# Homework Help: Sequences problem

1. Feb 13, 2013

### trollcast

1. The problem statement, all variables and given/known data
For an increasing sequence of numbers, how many other sequences could this be the average sequence of.

2. Relevant equations

Where the average sequence, a = 0.5( s + s[i+1] )

3. The attempt at a solution

If theres n terms in the original sequence.
The number of differences between consecutive terms is (n - 1)
Find all these, (n-1) and find the lowest difference.

eg.
s = 1, 3, 6, 10, 12
s[i+1] - s = 2, 3, 4, 2

The lowest difference here is 2 so theres 2 possible sequences for which s is the average of?

2. Feb 13, 2013

### I like Serena

Hey trollcast!

Suppose we start with the simplest possible sequence we can think of: 1,2,3,4,...

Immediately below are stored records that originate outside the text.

-- ==== Sys2Proof/Laws/State.lean ====
section
/-!
SUPPORT. Sys2Proof/Laws/State.lean: one law for each field of State and each update of one part of it, and what reading a
part back after its update gives.
-/
namespace Sys2Proof.Machine
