theorem enterHold_only (s : State) : Only 1044470 s (enterHold s) := by
  unfold enterHold
  repeat' (first
      | (with_reducible exact Only.refl _ _) | (with_reducible assumption)
      | (simp (maxDischargeDepth := 20) (contextual := true) only [Only.ite, Only.refl, Only.foldl, implies_true,
          reduceCtorEq, Nat.reduceOr, abortBegun_nx, ackDrop_nx, countFailedStart_nx, modDbg_nx, modHp_nx, modPcr_nx,
          modPlPort_nx, modSt_nx, modeDrop_nx, setDev_nx, *]; done)
      | (with_reducible refine Only.foldl _ _ ?_ (fun t x ht => ?_)) | split | (dsimp only; split)
      | (with_reducible refine abortBegun_nx ?_ rfl) | (with_reducible refine ackDrop_nx ?_ rfl)
      | (with_reducible refine countFailedStart_nx ?_ rfl) | (with_reducible refine modDbg_nx ?_ rfl)
      | (with_reducible refine modHp_nx ?_ rfl) | (with_reducible refine modPcr_nx ?_ rfl)
      | (with_reducible refine modPlPort_nx ?_ rfl) | (with_reducible refine modSt_nx ?_ rfl)
      | (with_reducible refine modeDrop_nx ?_ rfl) | (with_reducible refine setDev_nx ?_ rfl))
theorem enterHold_nx {M : Nat} {s tS : State}  (hOnly : Only M s tS) (hSub : M ||| 1044470 = M) : Only M s (enterHold tS) :=
  hOnly.step (enterHold_only ..) hSub
theorem fatalAction_only (s : State) : Only 1044470 s (fatalAction s) := by
  unfold fatalAction
  repeat' (first
      | (with_reducible exact Only.refl _ _) | (with_reducible assumption)
      | (simp (maxDischargeDepth := 20) (contextual := true) only [Only.ite, Only.refl, Only.foldl, implies_true,
          reduceCtorEq, Nat.reduceOr, enterHold_nx, inhibitBoth_nx, modDbg_nx, modEv_nx, modPcr_nx, setDev_nx, *]; done)
      | (with_reducible refine Only.foldl _ _ ?_ (fun t x ht => ?_)) | split | (dsimp only; split)
      | (with_reducible refine enterHold_nx ?_ rfl) | (with_reducible refine inhibitBoth_nx ?_ rfl)
      | (with_reducible refine modDbg_nx ?_ rfl) | (with_reducible refine modEv_nx ?_ rfl)
      | (with_reducible refine modPcr_nx ?_ rfl) | (with_reducible refine setDev_nx ?_ rfl))
theorem fatalAction_nx {M : Nat} {s tS : State}  (hOnly : Only M s tS) (hSub : M ||| 1044470 = M) :
    Only M s (fatalAction tS) :=
  hOnly.step (fatalAction_only ..) hSub
theorem scopeAborts_only (scope item : Nat) (s : State) : Only 98304 s (scopeAborts scope item s) := by
  unfold scopeAborts
  repeat' (first
      | (with_reducible exact Only.refl _ _) | (with_reducible assumption)
      | (simp (maxDischargeDepth := 20) (contextual := true) only [Only.ite, Only.refl, Only.foldl, implies_true,
          reduceCtorEq, Nat.reduceOr, abortSends_nx, *]; done)
      | (with_reducible refine Only.foldl _ _ ?_ (fun t x ht => ?_)) | split | (dsimp only; split)
      | (with_reducible refine abortSends_nx ?_ rfl))
theorem scopeAborts_nx {M : Nat} {s tS : State} {scope item : Nat} (hOnly : Only M s tS) (hSub : M ||| 98304 = M) :
    Only M s (scopeAborts scope item tS) :=
  hOnly.step (scopeAborts_only ..) hSub
theorem recordCore_only (f : FaultRep) (s : State) : Only 1044470 s (recordCore f s) := by
  unfold recordCore
  repeat' (first
      | (with_reducible exact Only.refl _ _) | (with_reducible assumption)
      | (simp (maxDischargeDepth := 20) (contextual := true) only [Only.ite, Only.refl, Only.foldl, implies_true,
          reduceCtorEq, Nat.reduceOr, fatalAction_nx, logFault_nx, markRearm_nx, modRec_nx, scopeAborts_nx, *]; done)
      | (with_reducible refine Only.foldl _ _ ?_ (fun t x ht => ?_)) | split | (dsimp only; split)
      | (with_reducible refine fatalAction_nx ?_ rfl) | (with_reducible refine logFault_nx ?_ rfl)
      | (with_reducible refine markRearm_nx ?_ rfl) | (with_reducible refine modRec_nx ?_ rfl)
      | (with_reducible refine scopeAborts_nx ?_ rfl))
theorem recordCore_nx {M : Nat} {s tS : State} {f : FaultRep} (hOnly : Only M s tS) (hSub : M ||| 1044470 = M) :
    Only M s (recordCore f tS) :=
  hOnly.step (recordCore_only ..) hSub
theorem recordCore_already {f : FaultRep} {s : State} {x : Resource × Block × Nat} {t : Tick} (h :
    badFor f.block f.quarter s = some (x, t)) (ht : t ≠ s.now) : Only 385040 s (recordCore f s) := by
  unfold recordCore
  dsimp only
  simp only [h, bne_iff_ne, ne_eq, ht, not_false_eq_true, if_true]
  split
  · exact modRec_nx (Only.refl _ _) rfl
  · simp (maxDischargeDepth := 20) only [Only.refl, Nat.reduceOr, scopeAborts_nx, markRearm_nx, logFault_nx, modRec_nx]
theorem recordCorrected_only (f : FaultRep) (s : State) : Only 385040 s (recordCorrected f s) := by
  unfold recordCorrected
  split
  · rename_i h
    split
    · exact recordPlain_nx (Only.refl _ _) rfl
    · exact modRec_nx (recordCore_already h ‹_›) rfl
  · exact recordPlain_nx (Only.refl _ _) rfl
theorem recordCorrected_nx {M : Nat} {s t : State} {f : FaultRep} (h : Only M s t) (hs : M ||| 385040 = M) :
    Only M s (recordCorrected f t) :=
  h.step (recordCorrected_only ..) hs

Now we'd look for another sequence that has the same averages.
To get the same average, if we increase a specific number by some amount ε > 0, the next number must be decreased by that same amount ε.
So we'd add an alternating sequence $(-1)^i ε$.
Since the resulting sequence still has to be increasing, that ε must be less than (1/2).

So we'd start with the sequence specified by $s_i = i$ and we'd end up with the sequence specified by $s_i' = i + (-1)^i ε$ with $0 < ε < \frac 1 2$.

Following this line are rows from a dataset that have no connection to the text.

/-! `raiseFaultIrq` -/
@[simp] theorem raiseFaultIrq_f_pending {b : Block} {s : State} : (raiseFaultIrq b s).pending = s.pending :=
  (raiseFaultIrq_only ..).pending.resolve_left (by decide)
@[simp] theorem raiseFaultIrq_f_dev {b : Block} {s : State} : (raiseFaultIrq b s).dev = s.dev :=
  (raiseFaultIrq_only ..).dev.resolve_left (by decide)
@[simp] theorem raiseFaultIrq_f_devAt {b : Block} {s : State} : (raiseFaultIrq b s).devAt = s.devAt :=
  (raiseFaultIrq_only ..).devAt.resolve_left (by decide)
@[simp] theorem raiseFaultIrq_f_bad {b : Block} {s : State} : (raiseFaultIrq b s).bad = s.bad :=
  (raiseFaultIrq_only ..).bad.resolve_left (by decide)
@[simp] theorem raiseFaultIrq_f_fr {b : Block} {s : State} : (raiseFaultIrq b s).fr = s.fr :=
  (raiseFaultIrq_only ..).fr.resolve_left (by decide)
@[simp] theorem raiseFaultIrq_f_sc {b : Block} {s : State} : (raiseFaultIrq b s).sc = s.sc :=
  (raiseFaultIrq_only ..).sc.resolve_left (by decide)
@[simp] theorem raiseFaultIrq_f_pcr {b : Block} {s : State} : (raiseFaultIrq b s).pcr = s.pcr :=
  (raiseFaultIrq_only ..).pcr.resolve_left (by decide)
@[simp] theorem raiseFaultIrq_f_tb {b : Block} {s : State} : (raiseFaultIrq b s).tb = s.tb :=
  (raiseFaultIrq_only ..).tb.resolve_left (by decide)
@[simp] theorem raiseFaultIrq_f_st {b : Block} {s : State} : (raiseFaultIrq b s).st = s.st :=
  (raiseFaultIrq_only ..).st.resolve_left (by decide)
@[simp] theorem raiseFaultIrq_f_ev {b : Block} {s : State} : (raiseFaultIrq b s).ev = s.ev :=
  (raiseFaultIrq_only ..).ev.resolve_left (by decide)
@[simp] theorem raiseFaultIrq_f_ib {b : Block} {s : State} : (raiseFaultIrq b s).ib = s.ib :=
  (raiseFaultIrq_only ..).ib.resolve_left (by decide)
@[simp] theorem raiseFaultIrq_f_ps {b : Block} {s : State} : (raiseFaultIrq b s).ps = s.ps :=
  (raiseFaultIrq_only ..).ps.resolve_left (by decide)
@[simp] theorem raiseFaultIrq_f_af {b : Block} {s : State} : (raiseFaultIrq b s).af = s.af :=
  (raiseFaultIrq_only ..).af.resolve_left (by decide)
@[simp] theorem raiseFaultIrq_f_os {b : Block} {s : State} : (raiseFaultIrq b s).os = s.os :=
  (raiseFaultIrq_only ..).os.resolve_left (by decide)
@[simp] theorem raiseFaultIrq_f_wq {b : Block} {s : State} : (raiseFaultIrq b s).wq = s.wq :=
  (raiseFaultIrq_only ..).wq.resolve_left (by decide)
@[simp] theorem raiseFaultIrq_f_pl {b : Block} {s : State} : (raiseFaultIrq b s).pl = s.pl :=
  (raiseFaultIrq_only ..).pl.resolve_left (by decide)
@[simp] theorem raiseFaultIrq_f_cv {b : Block} {s : State} : (raiseFaultIrq b s).cv = s.cv :=
  (raiseFaultIrq_only ..).cv.resolve_left (by decide)
@[simp] theorem raiseFaultIrq_f_ms {b : Block} {s : State} : (raiseFaultIrq b s).ms = s.ms :=
  (raiseFaultIrq_only ..).ms.resolve_left (by decide)
@[simp] theorem raiseFaultIrq_f_free {b : Block} {s : State} : (raiseFaultIrq b s).free = s.free :=
  (raiseFaultIrq_only ..).free.resolve_left (by decide)

/-! `logEvent` -/
@[simp] theorem logEvent_f_pending {kind block data16 data32 : Nat} {s : State} : (logEvent kind block data16 data32 s).pending = s.pending :=
  (logEvent_only ..).pending.resolve_left (by decide)
@[simp] theorem logEvent_f_dev {kind block data16 data32 : Nat} {s : State} : (logEvent kind block data16 data32 s).dev = s.dev :=
  (logEvent_only ..).dev.resolve_left (by decide)
@[simp] theorem logEvent_f_devAt {kind block data16 data32 : Nat} {s : State} : (logEvent kind block data16 data32 s).devAt = s.devAt :=
  (logEvent_only ..).devAt.resolve_left (by decide)
@[simp] theorem logEvent_f_bad {kind block data16 data32 : Nat} {s : State} : (logEvent kind block data16 data32 s).bad = s.bad :=
  (logEvent_only ..).bad.resolve_left (by decide)
@[simp] theorem logEvent_f_sc {kind block data16 data32 : Nat} {s : State} : (logEvent kind block data16 data32 s).sc = s.sc :=
  (logEvent_only ..).sc.resolve_left (by decide)
@[simp] theorem logEvent_f_pcr {kind block data16 data32 : Nat} {s : State} : (logEvent kind block data16 data32 s).pcr = s.pcr :=
  (logEvent_only ..).pcr.resolve_left (by decide)
@[simp] theorem logEvent_f_tb {kind block data16 data32 : Nat} {s : State} : (logEvent kind block data16 data32 s).tb = s.tb :=
  (logEvent_only ..).tb.resolve_left (by decide)
@[simp] theorem logEvent_f_st {kind block data16 data32 : Nat} {s : State} : (logEvent kind block data16 data32 s).st = s.st :=
  (logEvent_only ..).st.resolve_left (by decide)
@[simp] theorem logEvent_f_ev {kind block data16 data32 : Nat} {s : State} : (logEvent kind block data16 data32 s).ev = s.ev :=
  (logEvent_only ..).ev.resolve_left (by decide)
@[simp] theorem logEvent_f_ib {kind block data16 data32 : Nat} {s : State} : (logEvent kind block data16 data32 s).ib = s.ib :=
  (logEvent_only ..).ib.resolve_left (by decide)
@[simp] theorem logEvent_f_ps {kind block data16 data32 : Nat} {s : State} : (logEvent kind block data16 data32 s).ps = s.ps :=
  (logEvent_only ..).ps.resolve_left (by decide)
@[simp] theorem logEvent_f_af {kind block data16 data32 : Nat} {s : State} : (logEvent kind block data16 data32 s).af = s.af :=
  (logEvent_only ..).af.resolve_left (by decide)
@[simp] theorem logEvent_f_os {kind block data16 data32 : Nat} {s : State} : (logEvent kind block data16 data32 s).os = s.os :=
  (logEvent_only ..).os.resolve_left (by decide)
@[simp] theorem logEvent_f_wq {kind block data16 data32 : Nat} {s : State} : (logEvent kind block data16 data32 s).wq = s.wq :=
  (logEvent_only ..).wq.resolve_left (by decide)
@[simp] theorem logEvent_f_pl {kind block data16 data32 : Nat} {s : State} : (logEvent kind block data16 data32 s).pl = s.pl :=
  (logEvent_only ..).pl.resolve_left (by decide)
@[simp] theorem logEvent_f_cv {kind block data16 data32 : Nat} {s : State} : (logEvent kind block data16 data32 s).cv = s.cv :=
  (logEvent_only ..).cv.resolve_left (by decide)
@[simp] theorem logEvent_f_free {kind block data16 data32 : Nat} {s : State} : (logEvent kind block data16 data32 s).free = s.free :=
  (logEvent_only ..).free.resolve_left (by decide)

How many of those ε's are there?

3. Feb 13, 2013

### trollcast

Would there be 0 if the sequence has to be integers?

4. Feb 13, 2013

### I like Serena

Yes if we're talking about the sequence 1,2,3,...

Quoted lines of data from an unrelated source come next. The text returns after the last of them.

-- ==== Sys2Proof/Laws/FrameItems.lean ====
section
/-!
SUPPORT. Sys2Proof/Laws/FrameItems.lean: the frames of the operations and commands of Machine/Items.lean: `op_only` names all that an
operation can change; `op_nx` is the same at the end of a chain of operations.
-/
set_option linter.unusedSimpArgs false
set_option linter.unusedVariables false
namespace Sys2Proof.Machine
theorem hostWrite_only (p : Side) (addr : Nat) (bytes : List Byte) (s : State) :
    Only 32768 s (hostWrite p addr bytes s) := by
  unfold hostWrite
  repeat' (first
      | (with_reducible exact Only.refl _ _) | (with_reducible assumption)
      | (simp (maxDischargeDepth := 20) (contextual := true) only [Only.ite, Only.refl, Only.foldl, implies_true,
          reduceCtorEq, Nat.reduceOr, modWport_nx, *]; done)
      | (with_reducible refine Only.foldl _ _ ?_ (fun t x ht => ?_)) | split | (dsimp only; split)
      | (with_reducible refine modWport_nx ?_ rfl))
theorem hostWrite_nx {M : Nat} {s tS : State} {p : Side} {addr : Nat} {bytes : List Byte} (hOnly : Only M s tS) (hSub :
    M ||| 32768 = M) : Only M s (hostWrite p addr bytes tS) :=
  hOnly.step (hostWrite_only ..) hSub
theorem runItem_nx {M : Nat} {s t : State} {p : Side} {n : Fin 8} {c : Option Nat} {f : State → State} (h : Only M s t)
    (hp : M ||| 32768 = M) (hf : Only M s (f t)) : Only M s (runItem p n c f t) := by
  unfold runItem; split
  · exact endItem_nx h hp
  · exact hf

But for another sequence like 0,10,20,30,40,...
we can find 1,9,21,29,41,...
or 2,8,22,28,42,...
or ...

5. Feb 13, 2013

### haruspex

Maybe I'm misreading the OP. If a = 0,10,20,30,40,.. is the given sequence, I thought we were looking for other sequences s s.t. a = 0.5( s + s[i+1] ). 1,9,21,29,41,... does not appear to be a solution.
If we start with an arbitrary s[0] then s[i+1] = 2a - s would appear to generate the rest uniquely. Perhaps it is also required that s is increasing (or maybe non-decreasing)?

6. Feb 14, 2013

### trollcast

Yeah thats how the example worked, the new sequence must be non decreasing as well.

7. Feb 16, 2013

### trollcast

Actually I looked at this again and for the easiest one, ie. the average sequence 1, 2, 3, 4, ... , theres 2 possible sequences that could have came from:

0, 2, 2, 4, 4, 6, 6, ...

or

1, 1, 3, 3, 5, 5, ...

I've sat and mucked around with various other sequences and found that something like:

1, 2, 8, 9 has no sequences for which it could be the average but I can't figure out a way to work this out without going through and working out the possible values for each average sequence?